What would you like to do about it ? Your options are:
Y or I : install the package maintainer's version
N or O : keep your currently-installed version
D : show the differences between the versions
Z : background this process to examine the situation
The default action is to keep your current version.
*** attack-responses.rules (Y/I/N/O/D/Z) [default=N] ?
Configuration file `/etc/snort/rules/backdoor.rules'
==> File on system created by you or by a script.
==> File also in package provided by package maintainer.
What would you like to do about it ? Your options are:
Y or I : install the package maintainer's version
N or O : keep your currently-installed version
D : show the differences between the versions
Z : background this process to examine the situation
The default action is to keep your current version.
*** backdoor.rules (Y/I/N/O/D/Z) [default=N] ?
Configuration file `/etc/snort/rules/bad-traffic.rules'
==> File on system created by you or by a script.
==> File also in package provided by package maintainer.
What would you like to do about it ? Your options are:
Y or I : install the package maintainer's version
N or O : keep your currently-installed version
D : show the differences between the versions
Z : background this process to examine the situation
The default action is to keep your current version.
*** bad-traffic.rules (Y/I/N/O/D/Z) [default=N] ?
Configuration file `/etc/snort/rules/ddos.rules'
==> File on system created by you or by a script.
==> File also in package provided by package maintainer.
What would you like to do about it ? Your options are:
Y or I : install the package maintainer's version
N or O : keep your currently-installed version
D : show the differences between the versions
Z : background this process to examine the situation
The default action is to keep your current version.
*** ddos.rules (Y/I/N/O/D/Z) [default=N] ?
Configuration file `/etc/snort/rules/dns.rules'
==> File on system created by you or by a script.
==> File also in package provided by package maintainer.
What would you like to do about it ? Your options are:
Y or I : install the package maintainer's version
N or O : keep your currently-installed version
D : show the differences between the versions
Z : background this process to examine the situation
The default action is to keep your current version.

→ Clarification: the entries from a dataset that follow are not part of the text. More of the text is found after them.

-- ==== Sys2Proof/Machine/Blocks.lean ====
section
/-!
DEFINITION. The common header at work (R37–R49): blocks on, off and draining, ownership, the expert unlock, interrupts,
loopbacks (R521, R522), and the self-test protocol (R523–R527).
-/
namespace Sys2Proof.Machine

/-- The page that a page number in the window names. -/
def pageOf (page : BitVec 8) : Option PageId := pageAt (page.toNat * 0x1000)

/-- A write to a header register of a page (R36, R40): an offset that is no page gives a bus error. -/
def Dev.header (d : Dev) (m : Master) (page : BitVec 8) (o : Nat) (k : PageId → Dev → Dev) : Dev :=
  match pageOf page with
  | none => { d.busError with expKey := none }
  | some p => d.guard m p o (k p)

/-! ### What a block has in flight -/

/-- BLKSTAT.BUSY: work in flight, or a drain (R37). -/
def Dev.blkBusy (d : Dev) (p : PageId) : Bool :=
  d.bit (Hdr.BUSY p.base) || match p with
    | .NFR => d.nfr.job.isSome
    | .OSPI => d.bit OSPI.STAT_BUSY
    | .SAR => d.sar.run.isSome
    | .UART k => !d.bit (UART.STAT_TX_IDLE k)
    | .EPD => !d.epd.running.isEmpty
    | .DMA => d.rdN DMA.CH_ACT != 0
    | .RCD n => d.bit (RCD.STAT_TEST_RUN n)
    | .IMD n => d.bit (IMD.STAT_RUNNING n)
    | .CAN k => !d.can[k].tx.isEmpty
    | .I2C n => d.bit (I2C.STAT_BUSY n)
    | .UPD => d.upd.recon.isSome
    | _ => false

/-- The drain action has run its course (R47): what the block had in flight is over. -/
def Dev.drained (d : Dev) (p : PageId) : Bool :=
  !d.bit (Hdr.TEST_RUNNING p.base) && match p with
    | .BAY n => !d.inSession n
    | .CTC n => d.ctState n == Ct.OPEN || d.ctState n == Ct.WELD
    | .RCD n => !d.bit (RCD.STAT_TEST_RUN n) && !d.rcd[n].finish
    | .IMD n => !d.imd[n].finish
    | .EPD => d.epd.running.isEmpty
    | .NFR => d.nfr.job.isNone
    | .EXI => d.exi.job.isNone
    | .WAV => !d.chActive d.wavDma || d.dma.ch[d.wavDma].reqs.isEmpty
    | .SAR => d.sar.run.isNone
    | .DMA => d.rdN DMA.CH_ACT == 0
    | .I2C n => !d.bit (I2C.STAT_BUSY n)
    | .OSPI => !d.bit OSPI.STAT_BUSY
    | .CAR => d.car.drainCyc.all fun c => decide (c < d.car.cyc) ||
        (List.finRange 64).all fun k => !d.seatArmed k.val || decide (c * 65536 + 65535 < d.seatDue k)
    | .MPL => !d.mpl.finalDue
    | .MET m => !d.met[m].finalDue
    | .PAIR => d.pairState != Pr.ACTIVE
    | .UPD => d.get UPD.STAT_STATE != 5
    | .YLR => ylPorts.all fun k => d.ylr.port[k].queue.isEmpty
    | .YL k => d.ylr.port[k].queue.isEmpty
    | .CAN k => d.can[k].tx.isEmpty
    | .UART k => d.uart[k].shift.isNone
    | _ => true

/-! ### Blocks on -/

/-- EN = 1, no drain, and the microcode loaded where there is one: READY (R37, R156). -/
def Dev.readySet (d : Dev) (p : PageId) : Dev :=
  let on := (p.fixed || d.bit (Hdr.EN p.base)) && !d.draining p
  let ok := match p with | .PLC n => d.plc[n].loaded | _ => true
  d.setBit (Hdr.READY p.base) (on && ok)

/-- PAIR comes on (R450): START, and LISTEN at once if the safety island is in mode 0; seat 33 marks every cycle (R452). -/
def Dev.pairEnable (d : Dev) : Dev :=
  let d := d.pairEnter Pr.START
  let d := if d.chMode = 0 then d.pairEnter Pr.LISTEN else d
  (d.hwSeat 33 ((d.wheel / 65536 + 1) * 65536) 0x11 0 1).2

/-- What a block does as it comes on. -/
def Dev.blkStart (d : Dev) (p : PageId) : Dev :=
  match p with
  | .BAY n => d.bayStart n
  | .PLC n => d.plcStart n
  | .MPL => d.mplStop
  | .EPD => d.epdEnable
  | .LSW =>
    let d : Dev := { d with lsw := { d.lsw with allOff := false } }
    d.forLsw 0xFFF fun c d => d.lswEval c
  | .PAIR => d.pairEnable
  | _ => d

/-- EN = 1 (R46): refused while a drain runs. -/
def Dev.blkOn (d : Dev) (p : PageId) : Dev :=
  if d.bit (Hdr.DRAINING p.base) then d.reject p.base Err.DRAINING
  else if p.fixed || d.bit (Hdr.EN p.base) || !d.present p then d
  else (((d.setBit (Hdr.EN p.base) true).blkStart p).readySet p).conflictShow

/-- BLOCK_ENABLE (R46). -/
def execBlockEnable (m : Master) (page : BitVec 8) (s : State) : Out :=
  s.on fun d => d.header m page 0x008 fun p d => d.blkOn p

/-! ### Blocks off (R46–R48) -/

/-- Why a block cannot be switched off, if it cannot (R47). -/
def Dev.offError (d : Dev) (p : PageId) : Option Nat :=
  if p.fixed then some Err.RANGE
  else match p with
    | .RCD n | .IMD n => if d.bayIdle n then none else some Err.SAFETY_DENIED
    | .CAR => if d.anyClosed then some Err.SAFETY_DENIED else none
    | .MPL | .MET _ => if d.anyMetering then some Err.BUSY else none
    | .YLR | .YL _ => if d.pairLink then some Err.SEQUENCE else none
    | _ => none

/-- A reconstruction stops with its progress kept (R47, R491); who waits for it is answered BUSY. -/
def Dev.updHalt (d : Dev) : Dev :=
  match d.upd.recon with
  | none => d
  | some (_, q) =>
    let (c, d) := d.ckptTake
    let d : Dev := { d with upd := { d.upd with recon := none, ckpt := c } }
    let d := d.wrN UPD.PROG ((c.map fun x => x.2.2).getD 0)
    (d.set UPD.STAT_STATE 1).toHost { link := q.link, typ := 0x0404, tag := q.tag, status := Err.BUSY, role := q.role }

/-- What a block does as its drain begins (R47). -/
def Dev.drainBegin (d : Dev) (p : PageId) : Dev :=
  match p with
  | .BAY n => d.stopRequest n (2 ^ 3)
  | .CTC n =>
    if d.inSession n then d.stopRequest n (2 ^ 3)
    else d.ctRequestOpen n 0
  | .RCD n => d.modRcd n fun r => { r with finish := !d.isStandby }
  | .IMD n => d.modImd n fun i => { i with finish := d.bit (IMD.STAT_RUNNING n) }
  | .CAR => d.modCar fun x => { x with drainCyc := some x.cyc }
  | .MPL => { d with mpl := { d.mpl with finalDue := true } }
  | .MET m => d.modMet m fun x => { x with finalDue := true }
  | .LSW => d.lswFailSafe 0xFFF
  | .WAV => if d.bit WAV.STAT_ARMED then d.wavEnd else d
  | .CAN k => (d.modCan k fun c => { c with part := [], tx := if d.canSends k then c.tx.take 1 else [] }).canShow k
  | .UART k => (d.modUart k fun u => { u with tx := [] }).uartShow k
  | .DMA => d.dmaAbortAll (fun d c => d.dma.ch[c].circ) 9
  | .PAIR => if d.pairState = Pr.ACTIVE then d.modPair fun x => { x with drainWait := true } else d
  | .UPD => d.updHalt
  | _ => d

*** dns.rules (Y/I/N/O/D/Z) [default=N] ?
Configuration file `/etc/snort/rules/dos.rules'
==> File on system created by you or by a script.
==> File also in package provided by package maintainer.
What would you like to do about it ? Your options are:
Y or I : install the package maintainer's version
N or O : keep your currently-installed version
D : show the differences between the versions
Z : background this process to examine the situation
The default action is to keep your current version.
*** dos.rules (Y/I/N/O/D/Z) [default=N] ?
Configuration file `/etc/snort/rules/exploit.rules'
==> File on system created by you or by a script.
==> File also in package provided by package maintainer.
What would you like to do about it ? Your options are:
Y or I : install the package maintainer's version
N or O : keep your currently-installed version
D : show the differences between the versions
Z : background this process to examine the situation
The default action is to keep your current version.
*** exploit.rules (Y/I/N/O/D/Z) [default=N] ?
Configuration file `/etc/snort/rules/finger.rules'
==> File on system created by you or by a script.
==> File also in package provided by package maintainer.
What would you like to do about it ? Your options are:
Y or I : install the package maintainer's version
N or O : keep your currently-installed version
D : show the differences between the versions
Z : background this process to examine the situation
The default action is to keep your current version.
*** finger.rules (Y/I/N/O/D/Z) [default=N] ?
Configuration file `/etc/snort/rules/ftp.rules'
==> File on system created by you or by a script.
==> File also in package provided by package maintainer.
What would you like to do about it ? Your options are:
Y or I : install the package maintainer's version
N or O : keep your currently-installed version
D : show the differences between the versions
Z : background this process to examine the situation
The default action is to keep your current version.
*** ftp.rules (Y/I/N/O/D/Z) [default=N] ?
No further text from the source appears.